When I started my working life, I could never have imagined the careers I have had. When I was in high school, I had no intention of going to university. As far as I was concerned back then, university was for the elite and clever folk. No one in my family had ever been be to university and yet, here I am, approaching 50, with four degrees from four different universities, 3 of which I did whilst working full time. I am not telling you this to brag about it but to highlight, it doesn't matter what your background, what you have done before, you are more than capable of doing totally different things throughout your life.  For me there was no grand plan, but I have made choices along the way which have worked out for the most part. Though I did work in a Turf Accountants one time, but only lasted three days before I quit. I had no clue how to work out betting odds and didn't realise you had to do them in your head, I thought a machine did them for you.

For the most part I followed the traditional world of work; working 37 hours a week. Then, several years ago, I listened to a webinar about creating an e-commerce business, which led on to a chain of events where I co-founded a company with my husband. This was something totally new for us and having our own business was not something we had ever contemplated for our future.  We utilised our skills, knowledge and passions to create the company. But, neither one of us have any previous business experience. When it came to it, we had to learn, just like everyone does I'm sure and we learned very quickly, that it not as hard as you think it is. Just as I learnt that university is not for the elite, then neither is the world of business. Anyone can create a business so long as they put the work in.

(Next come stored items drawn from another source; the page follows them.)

-- ==== Sys2Proof/Machine/State.lean ====
section
/-! DEFINITION. Everything the spec gives the machine, as plain data (10_state.md, 60_exceptions.md, 00_scope.md R6),
the reasons a step can stop, and the state right after reset. -/

namespace Sys2Proof.Machine

/-- The CPU operating mode, chosen by the LSI's mode pins and never by an instruction (R6 `MODE`, D1). -/
inductive Mode where
  /-- 16-bit addresses, 64 kbytes (R42). -/
  | normal
  /-- 24-bit addresses, 16 Mbytes (R42). -/
  | advanced
  deriving DecidableEq, Repr

/-- The processing state (R43.1, R480). Exception handling is one atomic step (R480, R488), so it is no state between
steps (log 27). -/
inductive ProcState where
  /-- The CPU executes the program. -/
  | programExecution
  /-- RES is low, or has just been released: nothing executes (R530). -/
  | reset
  /-- The bus is released to another bus master (R503). -/
  | busReleased
  /-- Sleep mode (R500). -/
  | sleep
  /-- Software standby mode (R501). -/
  | softwareStandby
  /-- Hardware standby mode (R502). -/
  | hardwareStandby
  deriving DecidableEq, Repr

/-- An interrupt request as the LSI presents it (R490, R492, D3). -/
structure Request where
  /-- Whether it is NMI. -/
  isNMI : Bool
  /-- `VectorOf`: the address of its vector-table entry. -/
  vector : Addr
  /-- `IntEnv.enabled` for I = 1, UI = 0 when UI is a mask bit: the one case D20 leaves to the LSI. -/
  passesI : Bool
  /-- `IntEnv.wakesStandby`: whether it ends software standby mode (R501, D19). -/
  wakesStandby : Bool
  deriving DecidableEq, Repr

/-- The classes of bus target (R6 `MemMap`, R82, R545). They differ in timing only. -/
inductive BusClass where
  | onChipMemory
  | peripheral8
  | peripheral16
  | external8TwoState
  | external8ThreeState
  | external16TwoState
  | external16ThreeState
  /-- Nothing is there (R74). -/
  | absent
  deriving DecidableEq, Repr

/-- One region of the LSI's memory map (R6, R72, D25, D29). -/
structure Region where
  /-- First address. -/
  base : Nat
  /-- Number of bytes. -/
  size : Nat
  /-- What kind of bus target it is. -/
  cls : BusClass
  /-- Whether the environment answers its reads and writes (a device register), D29. -/
  device : Bool
  /-- Whether writes are dropped (ROM), D25. -/
  readOnly : Bool
  /-- Wait states m of a three-state external access (R545). -/
  waits : Nat
  deriving DecidableEq, Repr

/-- What the environment does at one step boundary, and during the instruction that follows (R6 `IntEnv`, D3, D13, D23,
D28; log 19). -/
structure Tick where
  /-- Level of the RES pin: low. -/
  resLow : Bool
  /-- Level of the STBY pin: low. -/
  stbyLow : Bool
  /-- Another bus master requests the bus. -/
  busReq : Bool
  /-- What other masters write while the bus is released at this boundary. -/
  busWrites : List Host.Cell
  /-- What other masters write between the data bus cycles of the next instruction, one entry per cycle. -/
  busScript : List (List Host.Cell)
  /-- The requests now presented, ranked; `none` leaves them as they were. -/
  present : Option (List Request)
  /-- An NMI that arrives once that many bytes of the next instruction's block transfer are done (D23). -/
  lateNmi : Option (Nat × Request)
  /-- A new value of the LSI's SSBY bit. -/
  ssby : Option Bool
  deriving DecidableEq, Repr

/-- The eight 32-bit general registers (R20, R21); ER7 is the stack pointer (R22). -/
structure RegFile where
  er0 : Long
  er1 : Long
  er2 : Long
  er3 : Long
  er4 : Long
  er5 : Long
  er6 : Long
  er7 : Long
  deriving DecidableEq, Repr

/-- The state of the machine. -/
structure State where
  /-- ER0..ER7 (R20). -/
  regs : RegFile
  /-- The program counter (R27). -/
  pc : Addr
  /-- The condition-code register, I UI H U N Z V C from bit 7 down (R31). -/
  ccr : Byte
  /-- The processing state (R480). -/
  proc : ProcState
  /-- `inhibit_int`: the next boundary detects no interrupt (R491). -/
  inhibitInt : Bool
  /-- Memory: bytes that hold a written value, by rising address (R42, R60). -/
  mem : List Host.Cell
  /-- Prefetched instruction bytes as they were before a store changed them (R43.5, R80, D14). -/
  stale : List Host.Cell
  /-- Interrupt requests now presented, ranked by the LSI (R43.2, R490). -/
  pending : List Request
  /-- An NMI arriving during the instruction now running (R472, D23). -/
  lateNmi : Option (Nat × Request)
  /-- The NMI that has cut an EEPMOV.W and whose entry follows (R472, D23; log 20). -/
  nmiDue : Option Request
  /-- Other masters' writes between the data bus cycles of the instruction now running (R69, R79, D21). -/
  busScript : List (List Host.Cell)
  /-- RES is low (R530). -/
  resLow : Bool
  /-- STBY is low (R502). -/
  stbyLow : Bool
  /-- Another bus master requests the bus (R503). -/
  busReq : Bool
  /-- The LSI's SSBY bit as SLEEP sees it (R433). -/
  ssby : Bool
  /-- The operating mode (D1). -/
  mode : Mode
  /-- `UI_IS_MASK` (D2). -/
  uiIsMask : Bool
  /-- `HAS_ECLOCK` (D16). -/
  hasEClock : Bool
  /-- `MemMap`; an address in no region is on-chip RAM (R6, R72). -/
  memMap : List Region
  /-- MODEL: the environment's coming inputs, one per step; when it is empty nothing changes (log 19). -/
  env : List Tick
  /-- MODEL: how many free values have been drawn (log 6). -/
  draws : Nat
  deriving DecidableEq, Repr

/-- Faults: none. The CPU has no exception but reset, interrupt and TRAPA (R481, R497), and the spec treats no open
point as a fault (93_implementation_defined.md), so this type has no constructor (log 34). -/
inductive Fault where
  deriving DecidableEq, Repr

/-- Why a step has no next state. Each is safe: the model stops where the hardware goes on in a way the spec does not
give. -/
inductive Refusal where
  /-- Raised by `exec` for an instruction whose meaning is not written. Safe. -/
  | notModelled (mnemonic : String)
  /-- Raised by the step when the words at PC are an undefined instruction code (R114, D4, D22). Safe. -/
  | undefinedInstruction
  /-- Raised by MOVFPE and MOVTPE on an LSI without E clock (R222, R223, D16). Safe. -/
  | noEClock
  /-- Raised by interrupt entry for a request whose vector address is odd, or is a slot the spec fixes: reset, reserved
  for system use, TRAPA (R483, D3, U7). Safe. -/
  | illegalVector
  deriving DecidableEq, Repr

/-- The register file at reset: the spec initialises no general register (R44). Zero is the model's choice
(DESIGN CHOICE, log 1). -/
def RegFile.reset : RegFile := ⟨0, 0, 0, 0, 0, 0, 0, 0⟩

/-- The machine right after reset exception handling (R44, R530): I = 1, interrupts inhibited for one boundary, program
execution. PC comes from the vector at address 0, which no memory content gives yet: 0 is the model's choice (log 3);
the other CCR bits and the LSI's parameters likewise (logs 2, 4). -/
def State.reset : State where
  regs := RegFile.reset
  pc := 0
  ccr := 0x80#8
  proc := .programExecution
  inhibitInt := true
  mem := []
  stale := []
  pending := []
  lateNmi := none
  nmiDue := none
  busScript := []
  resLow := false
  stbyLow := false
  busReq := false
  ssby := false
  mode := .advanced
  uiIsMask := false
  hasEClock := true
  memMap := []
  env := []
  draws := 0

end Sys2Proof.Machine
end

We live in a time where it has never been so easy to start up your own business. You see many people from all backgrounds and ages creating their own companies and being successful. Of course, for every success, there are probably three that don't make it, but the potential is there. Whilst building the business we were both still in full time employment, with the plan being that I would also build the coaching practice. And this is another mind shift that happens, the realisation that you don't just have to have one career, business or role, you can have multiple streams of income; especially when some businesses can be virtually automated. Or you can have one career but that you don't have to do it full time.

I think working in the public sector with high workloads as you get older you begin to question whether working full time is the way to go. In my last 18 months of working within a Probation setting I worked part time. I soon wondered why I had not done this earlier in my working life, feeling the benefits immediately. I realised what I valued more was time over money.

One of the challenges with switching to working part time is the perception and judgements from others. This is especially true from people you know who have worked full time all their life. Whilst it is acceptable to work part time if you have children, doing so when you are child free seems to be a big no-no. Whilst I ignore comments in relation to this aspect, I do wonder what is really behind it; is it jealousy because they didn't choose to do it whilst still working or is it a case that unless you working every hour, flogging yourself to death for your salary, it does not constitute work?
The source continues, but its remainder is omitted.